Ronneberger O, Fischer P, Brox T. U-net: Convolutional networks for biomedical image segmentation[C]//International Conference on Medical image computing and computer-assisted intervention. Springer, Cham, 2015: 234-241.
该篇论文
- 在FCN基础上提出U-Net结构 (Figure 1).
- 提出医疗影像data augmentation.
结合两者能够trained end-to-end from very few images and outperforms sliding-window CNN.
Localization: a class label is supposed to be assigned to each pixel.
1. Sliding-window drawbacks
- Network需要对每个patch单独处理,重叠的patch产生大量冗余,因此非常慢。
- Tradeoff between localization accuracy and the use of context. Large patches需要更多pooling层,导致localization accuracy下降,而small patches allow network see only little context.
2. Overlap-tile Strategy (Figure 2)
- 该策略支持任意大小图片的无缝分割(seamless segmentation),蓝色区域为输入patch,黄色区域为输出patch(输入图片进行镜像处理).
3. Data Augmentation
- Shift and rotation invariance.
- Deformations and gray value invariance.
- Elastic deformation非常重要,能够有效模拟组织(tissue)最常见的形变方式。

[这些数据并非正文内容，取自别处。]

/-- A device in a phase of start-up. -/
def bootDev (ph : Int) (l : List (Nat × Int)) : Dev := withRegs ((Ob.bootPhase, ph) :: l) {}

set_option maxRecDepth 8000 in
theorem wit_BootCommandsRun :
    (let s := st { bootDev 3 [] with banks := [(0, [])] };
      s.dev.nat Ob.bootPhase = 3 ∧ s.dev.nextBank < 2 ∧ s.dev.nat (Ob.bankTrialAttempts s.dev.nextBank) < s.dev.trialLimit
        ∧ after .bundleVerified s (fun d => d.boot.tried == [0] && d.reg Ob.bankFallbackCause == 8) = true)
    ∧ (let s := st { bootDev 4 [(Ob.activeBank, 0)] with banks := [(0, [])] };
      s.dev.nat Ob.bootPhase = 4 ∧ after .manifestCheck s (fun d => d.boot.tried == [0]) = true)
    ∧ (let s := st { bootDev 4 [(Ob.activeBank, 1)] with tl := { running := true, now := 1000000000 } };
      1000000000 ≤ s.dev.ago s.dev.boot.phaseAt ∧ 3 ≤ s.dev.nat Ob.bootPhase ∧ s.dev.nat Ob.bootPhase ≤ 7 ∧ s.dev.nat Ob.activeBank < 2
        ∧ after .bootWatchdogExpiry s (fun d => d.reg Ob.bootPhase == 1 && d.reg (Ob.bankTrialAttempts 1) == 1) = true)
    ∧ (let s := st { bootDev 5 [(Ob.activeBank, 0), (Ob.computeDiesFitted, 0)] with banks := [(0, [])], boot := { dramTested := 0xFF } };
      s.dev.nat Ob.bootPhase = 5 ∧ s.dev.boot.dramTested = 0xFF ∧ (List.range 4).any s.dev.discovering = false ∧ s.dev.droppedChannels < 4)
    ∧ (bootDev 7 []).nat Ob.bootPhase = 7
    ∧ (let s := st { base [] with startWindow := true, tl := { running := true, now := 1000000000 } };
      1000000000 ≤ s.dev.ago (s.dev.extAt (s.dev.nat Ob.serviceReadyStamp))
        ∧ after .startWindowEnd s (fun d => !d.startWindow) = true) :=
  ⟨by decide, by decide, by decide, by decide, by decide, by decide⟩

set_option maxRecDepth 8000 in
theorem wit_DieCommandsRun :
    (let s := st (bootDev 5 [(Ob.computeDiesFitted, 15)]);
      s.dev.discovering (3 : Fin 4) = true
        ∧ after (.dieLinkTrained 3) s (fun d => d.reg (Ob.dieLinkState 3) == 1) = true
        ∧ after (.dieDiscoveryTimeout 3) s (fun d => d.reg (Ob.dieDropCause 4) == 1 && d.reg (Ob.islState 24) == 6) = true)
    ∧ (let s := st (bootDev 5 [(Ob.computeDiesFitted, 15), (Ob.dieLinkState 3, 1)]);
      s.dev.discovering (3 : Fin 4) = true ∧ s.dev.reg (Ob.dieLinkState (3 : Fin 4)) = 1
        ∧ after (.dieDescriptorReceived 3 []) s (fun d => d.reg (Ob.dieDropCause 4) == 2) = true)
    ∧ (let s := st { bootDev 5 [(Ob.computeDiesFitted, 15)] with blobs := [(Ob.dieDescriptor 1, [1])] };
      s.dev.discovering (0 : Fin 4) = true ∧ s.dev.blob (Ob.dieDescriptor (((0 : Fin 4) : Nat) + 1)) ≠ []
        ∧ after (.dieStartTestDone 0 true 1) s (fun d => d.reg (Ob.dieStatus 1) == 1 && d.reg Ob.enginesInUse == 2) = true
        ∧ after (.dieStartTestDone 0 true 3) s (fun d => d.reg (Ob.dieDropCause 1) == 7) = true)
    ∧ (let s := st (bootDev 5 []);
      s.dev.nat Ob.bootPhase = 5 ∧ bit s.dev.boot.dramTested (7 : Fin 8) = false
        ∧ after (.dramChannelTrained 7 false) s (fun d => d.reg (Ob.dramChannelState 7) == 1 && d.reg Ob.dramChannelsInUse == 127) = true
        ∧ after (.dramChannelTrained 7 true) s (fun d => d.reg (Ob.dramChannelState 7) == 0 && d.boot.dramTested == 128) = true) :=
  ⟨by decide, by decide, by decide, by decide⟩

set_option maxRecDepth 20000 in
theorem wit_UpdateCommandsRun :
    (∃ e se n, (base []).writeGate {} (wreq 0x7010 1 (leBytes 4 65536)) none 0x7010 1 (leBytes 4 65536) = .pass e se n)
    ∧ (∃ e se n, (base []).writeGate {} (wreq 0x7010 3 (leBytes 4 4096)) none 0x7010 3 (leBytes 4 4096) = .pass e se n)
    ∧ blockPasses (blockDev (0x7010 * 256 + 2) [1, 2, 3] 4 [(Ob.updateLength, 4)]) (fun _ => chunkObj) 1
        ([4] ++ leBytes 4 (crc32c [1, 2, 3, 4])) = true
    ∧ (∃ e se n, (base []).writeGate {} (wreq 0x7010 4 [1]) none 0x7010 4 [1] = .pass e se n)
    ∧ (∃ e se n, (base []).writeGate {} (wreq 0x7010 8 [1]) none 0x7010 8 [1] = .pass e se n)
    ∧ (∃ e se n, (base [(Ob.updateState, 3)]).writeGate activateConds (wreq 0x7010 7 [1]) none 0x7010 7 [1] = .pass e se n)
    ∧ (∃ e se n, (base [(Ob.updateState, 3)]).writeGate activateConds (wreq 0x7010 7 [2]) none 0x7010 7 [2] = .pass e se n)
    ∧ (∃ e se n, ({ base [(Ob.activeBank, 1)] with boot := { trialRunning := true } } : Dev).writeGate
        commitConds (wreq 0x7010 9 [1]) none 0x7010 9 [1] = .pass e se n)
    ∧ (base [(Ob.activeBank, 1)]).nat Ob.activeBank < 2
    ∧ (∃ e se n, (base [(Ob.updateOwner, 0)]).writeGate abortConds (wreq 0x7010 12 [1]) none 0x7010 12 [1] = .pass e se n)
    ∧ (let s := st (base [(Ob.updateOwner, 3)] { tl := { now := 60000000000 } });
      s.dev.nat Ob.updateOwner ≠ 0xFF ∧ 60000000000 ≤ s.dev.ago s.dev.boot.updateAt ∧ after .updateClaimTimeout s (fun d => d.reg Ob.updateOwner == 255) = true)
    ∧ (let s := st { base [(Ob.activeBank, 1), (Ob.bankState 1, 3)] with boot := { trial := some 1, trialRunning := true },
                                                                           tl := { running := true, now := 4000000000000 } };
      s.dev.boot.trialRunning = true ∧ s.dev.commitLate = true
        ∧ after .commitTimeout s (fun d => !d.boot.trialRunning && d.boot.trial.isNone && d.reg (Ob.bankState 1) == 1) = true)
    ∧ (∃ e se n, (base [(Ob.keySlotState, 3)]).writeGate revokeConds (wreq 0x7020 3 [1]) none 0x7020 3 [1] = .pass e se n)
    ∧ (∃ e se n, (base []).writeGate floorConds (wreq 0x7020 4 (leBytes 2 0)) none 0x7020 4 (leBytes 2 0) = .pass e se n) :=
  ⟨gate_passes (by decide), gate_passes (by decide), by decide, gate_passes (by decide), gate_passes (by decide), gate_passes (by decide),
    gate_passes (by decide), gate_passes (by decide), by decide, gate_passes (by decide), by decide, by decide, gate_passes (by decide),
    gate_passes (by decide)⟩

/-- A pour descriptor. -/
def pourBytes (flags scene target count : Nat) (area : Bytes) : Bytes :=
  let h := leBytes 4 0x52504E55 ++ leBytes 1 1 ++ leBytes 1 flags ++ leBytes 2 scene ++ leBytes 6 target ++ leBytes 4 0
    ++ leBytes 2 count ++ leBytes 12 0 ++ leBytes 4 area.length ++ leBytes 8 0
  h ++ leBytes 4 (crc32c h) ++ area

/-- Base of pulse output 1 set to 1. -/
def pulseEntry : Bytes := leBytes 2 0x2131 ++ leBytes 1 1 ++ leBytes 1 0 ++ leBytes 2 1 ++ leBytes 2 0 ++ [1, 0, 0, 0]

/-- The entry as read from the descriptor. -/
def pulseRaw : RawEntry := { idx := 0x2131, sub := 1, flags := 0, len := 1, value := [1] }

set_option maxRecDepth 20000 in
theorem wit_PourSubmissionsRun :
    (let b := pourBytes 0 0 9 1 pulseEntry
     let hd := rq Op.pour b
     let se := { se0 sub0 with subs := [], ethPort := 0 };
      PourArrives (base []) hd b ((base []).admitted hd se) se [pulseRaw] ∧ (pourHead b).recall = false ∧ (pourHead b).store = false
        ∧ ((base []).admitted hd se).pourFault se (pourHead b) [pulseRaw] = none)
    ∧ (let b := pourBytes 2 63 9 1 pulseEntry
       let hd := rq Op.pour b
       let se := { se0 sub0 with subs := [], ethPort := 0 };
      PourArrives (base []) hd b ((base []).admitted hd se) se [pulseRaw] ∧ (pourHead b).store = true ∧ (pourHead b).scene ≤ 63
        ∧ ((base []).admitted hd se).storeFault se (pourHead b) [pulseRaw] = none)
    ∧ (let b := pourBytes 1 63 9 0 []
       let d := { base [(Ob.sceneState 63, 1), (Ob.sceneEntries 63, 1), (Ob.sceneOwner 63, 0)] with blobs := [(Ob.sceneContent 63, pulseEntry)] }
       let hd := rq Op.pour b
       let se := { se0 sub0 with subs := [], ethPort := 0 };
      PourArrives d hd b (d.admitted hd se) se [] ∧ (pourHead b).recall = true
        ∧ (d.admitted hd se).pourFault se (pourHead b)
          ((rawEntries ((d.admitted hd se).nat (Ob.sceneEntries 63)) ((d.admitted hd se).blob (Ob.sceneContent 63))).getD []) = none) := by
  refine ⟨⟨⟨admits_go (by decide) (by decide), ?_⟩, ?_, ?_, ?_⟩, ⟨⟨admits_go (by decide) (by decide), ?_⟩, ?_, ?_, ?_⟩,
    ⟨⟨admits_go (by decide) (by decide), ?_⟩, ?_, ?_⟩⟩ <;> decide

/-- A pour. -/
def pour0 (st : Nat) : Pour :=
  { handle := 4, part := 0, target := 0, state := st, gen := some 1, accepted := 0, entries := [], parts := [], ramp := 0, timeout := 1 }

/-- A pour of one value of pulse output 3. -/
def pour1 : Pour :=
  { handle := 4, part := 0, target := 0, state := 2, accepted := 0, loaded := some 0, ramp := 0, timeout := 1,
    entries := [{ key := Ob.pulseRate 3, uid := 0x2133, value := 7 }], parts := [{ uid := 0x2133, island := 1, unit := 3 }] }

4. Touching Object Challenge (Figure 3)
- 分离同种类型接触的细胞。
- Propose the use of a weighted loss, where the separating background labels between touching cells obtain a large weight in the loss function.

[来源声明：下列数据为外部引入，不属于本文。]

-- ==== Sys2Proof/Machine/Ops.lean ====
section
/-! DEFINITION. The shared operations on the state: segment sets, looking entries and groups up, the
one way to write the table (with its non-volatile image), queuing a notice, raising and taking a
report between blocks, and driving the outputs. -/

namespace Sys2Proof.Machine

/-! ### Segment sets -/

def segHas (g : Segs) (s : Nat) : Bool := g.first ≤ s && s < g.first + g.span
/-- The two sets share a segment. -/
def segsMeet (a b : Segs) : Bool := a.first < b.first + b.span && b.first < a.first + a.span
def segList (g : Segs) : List Seg := allSegs.filter fun s => segHas g s
def sumSegs (g : Segs) (f : Seg → Nat) : Nat := ((segList g).map f).sum

def fixedSegs (f : Fixed) : Segs := ⟨f.first, f.span⟩
def entrySegs (e : Entry) : Segs := fixedSegs e.fix

def clampNat (low high n : Nat) : Nat := max low (min high n)
/-- Clamping a signed figure into a range of non-negative figures (00_scope.md, Arithmetic). -/
def clampInt (low high : Nat) (n : Int) : Nat := clampNat low high n.toNat
def ceilDiv (a b : Nat) : Nat := (a + b - 1) / b

/-! ### Reading the state -/

def State.now (s : State) : Nat := s.tb.minutes
/-- The records in effect (R188). -/
def State.comm (s : State) : Commission := s.cs.effective
def State.suite (s : State) : SuiteRec := s.cs.effective.suite
/-- The segment count in effect (R7). -/
def State.segCount (s : State) : Nat := s.cs.effective.suite.segmentCount
def State.configured (s : State) (g : Seg) : Bool := g.val < s.segCount
def State.configuredSegs (s : State) : List Seg := allSegs.filter s.configured
def State.inRun (s : State) : Bool := s.cs.mode == .run
def State.segRec (s : State) (g : Seg) : SegmentRec := s.cs.effective.segments.get g

/-- Supplied and not held in reset: only then does the part take arrivals [6]. -/
def State.alive (s : State) : Bool := s.pins.powered && !s.pins.resetLow

def isActiveState : EntryState → Bool
  | .inSession => true
  | .overrun => true
  | _ => false
/-- Active: IN_SESSION or OVERRUN (R4). -/
def isActive (e : Entry) : Bool := isActiveState e.vol.state
def isPreparedState : EntryState → Bool
  | .preparing => true
  | .ready => true
  | _ => false
def isPrepared (e : Entry) : Bool := isPreparedState e.vol.state
/-- Holding live copies (R4). -/
def holdsLive (e : Entry) : Bool := e.vol.liveSetpoint.isSome

def State.entry? (s : State) (ref : Nat) : Option Entry :=
  s.bt.table.find? fun e => e.fix.ref == ref

/-- LM's group that holds a segment, as the groups stand (R75). -/
def State.groupOf? (s : State) (g : Nat) : Option GroupRec :=
  s.lm.groups.find? fun r => segHas r.segs g

def State.otGroup? (s : State) (g : Segs) : Option OtGroup :=
  s.ot.groups.find? fun r => r.segs == g

def State.loop? (s : State) (g : Segs) : Option Loop := s.al.loops.find? fun l => l.segs == g

/-- OT's walk-in record of a group. -/
def State.walkIn? (s : State) (g : Segs) : Option WalkIn := (s.otGroup? g).bind (·.walkIn)

/-! ### Order of the table (R1) -/

def fixedBefore (a b : Fixed) : Bool := a.start < b.start || (a.start == b.start && a.ref < b.ref)

/-- Joining a list at its place in table order. -/
def insertBy {α : Type} (before : α → α → Bool) (a : α) : List α → List α
  | [] => [a]
  | b :: rest => if before a b then a :: b :: rest else b :: insertBy before a rest

def insertEntry (e : Entry) (t : List Entry) : List Entry :=
  insertBy (fun a b => fixedBefore a.fix b.fix) e t
def insertFixed (f : Fixed) (t : List Fixed) : List Fixed := insertBy fixedBefore f t

/-- Sharing a segment over overlapping booked intervals (R11). -/
def overlaps (a b : Fixed) : Bool :=
  segsMeet (fixedSegs a) (fixedSegs b) && a.start < b.stop && b.start < a.stop

/-! ### Writing the table -/

/-- The table changed and written whole to non-volatile storage (R12). -/
def State.setTable (s : State) (t : List Entry) : State :=
  { s with bt := { s.bt with table := t, stored := t.map (·.fix) } }

def State.addEntry (s : State) (e : Entry) : State := s.setTable (insertEntry e s.bt.table)

def State.dropEntry (s : State) (ref : Nat) : State :=
  s.setTable (s.bt.table.filter fun e => e.fix.ref != ref)

/-- The fixed fields of an entry replaced; the entry moves to its new place in table order (R1). -/
def State.replaceFixed (s : State) (e : Entry) (f : Fixed) : State :=
  s.setTable (insertEntry { e with fix := f } (s.bt.table.filter fun x => x.fix.ref != e.fix.ref))

/-- The volatile fields of an entry changed: nothing is written to non-volatile storage. -/
def State.mapVolatile (s : State) (ref : Nat) (f : Volatile → Volatile) : State :=
  { s with bt := { s.bt with table := s.bt.table.map fun e =>
      if e.fix.ref == ref then { e with vol := f e.vol } else e } }

/-- The volatile fields of every entry changed. -/
def State.mapEveryVolatile (s : State) (f : Entry → Volatile) : State :=
  { s with bt := { s.bt with table := s.bt.table.map fun e => { e with vol := f e } } }

/-- One treatment of each listed entry in turn, each as it stands when its turn comes; an entry that
has left the table is passed over. -/
def State.forEntries (refs : List Nat) (f : Entry → State → State) (s : State) : State :=
  refs.foldl (fun s ref => match s.entry? ref with
    | some e => f e s
    | none => s) s

def State.refs (s : State) : List Nat := s.bt.table.map (·.fix.ref)

/-! ### Notices (R175) -/

/-- The minute a notice carries: 0 while the clock is invalid (R27). -/
def State.stampMinute (s : State) : Nat := if s.tb.valid then s.tb.minutes else 0

/-- A created notice joins the list at its end; in a full list the oldest is discarded first and the
overflow mark set; the counter advances, 65,535 followed by 0 (R175). -/
def State.notify (s : State) (n : Notice) : State :=
  let rec_ : NoticeRec := ⟨s.nq.counter, s.stampMinute, n⟩
  let full := Config.noticeCapacity ≤ s.nq.list.length
  { s with nq :=
    { list := (if full then s.nq.list.drop (s.nq.list.length - (Config.noticeCapacity - 1))
        else s.nq.list) ++ [rec_]
      overflow := if full then true else s.nq.overflow
      counter := (s.nq.counter + 1) % 65536 } }

def State.notifyAll (s : State) (ns : List Notice) : State := ns.foldl State.notify s

/-! ### Reports between blocks [1] -/

/-- A report leaves its block and waits to be taken. -/
def State.raise (s : State) (c : Instr) : State := { s with reports := s.reports ++ [c] }

def State.raiseAll (s : State) (cs : List Instr) : State := { s with reports := s.reports ++ cs }

def isOccupancyReport : Instr → Bool
  | .occupancyReport _ _ _ _ => true
  | _ => false

/-- Reports of OT that are to be taken before the reports of LM already waiting, and after every
report of OT already waiting: the cases in which chapters 6 and 8 name the outcome of "OT report
taken first" [1]. -/
def State.raiseEarly (s : State) (cs : List Instr) : State :=
  let later := (s.reports.reverse.takeWhile fun c => !isOccupancyReport c).length
  let cut := s.reports.length - later
  { s with reports := s.reports.take cut ++ cs ++ s.reports.drop cut }

/-- A report that is taken no longer waits. -/
def State.take (s : State) (c : Instr) : State := { s with reports := s.reports.erase c }

/-! ### Outputs -/

/-- The reheat of the loop whose group holds a segment (R121). -/
def State.reheatOf (s : State) (g : Seg) : Nat :=
  match s.al.loops.find? fun l => segHas l.segs g with
  | some l => l.reheat
  | none => 0

/-- The motor follows the motion state (R156). -/
def driveOf : Motion → Drive
  | .movingUp => .up
  | .movingDown => .down
  | _ => .stop

def State.outsOf (s : State) (g : Seg) : Outs :=
  if s.configured g then
    let l := s.lbu.segs.get g
    ⟨s.ad.targets.get g, s.reheatOf g, l.window.level, l.inner.level, driveOf l.blind.motion⟩
  else Outs.zero

/-- OS drives every configured segment to the figures of AL, AD and LBU and holds the rest at 0
(R121, R139, R149, R156). -/
def State.drive (s : State) : State :=
  { s with os := ⟨s.outsOf 0, s.outsOf 1, s.outsOf 2, s.outsOf 3⟩ }

/-! ### Taking an arrival -/

/-- An arrival that is not a frame of a master: a pin, a timer or a report. A part without supply or
held in reset takes nothing [6]. A waiting report equal to the arrival is the one taken. -/
def State.event (s : State) (c : Instr) (act : State → State) : State :=
  if s.alive then (act (s.take c)).drive else s

end Sys2Proof.Machine
end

- 预先计算ground-truth的weight map, to force the network to learn the small separation borders that we introduce between touching cells.
- d1,d2: the distance to the border of the nearest and second nearest cell.
- wc: balance the class frequencies.
5. Initialization
- Ideally the initial weights should be adapted such that each feature map in the network has approximately unit variance.
- 论文采用Gaussian 方差srqt(2/$N$), $N$为输入Node数。例如3x3 Conv层64 kernels, 则$N$ = 9 * 64 = 576.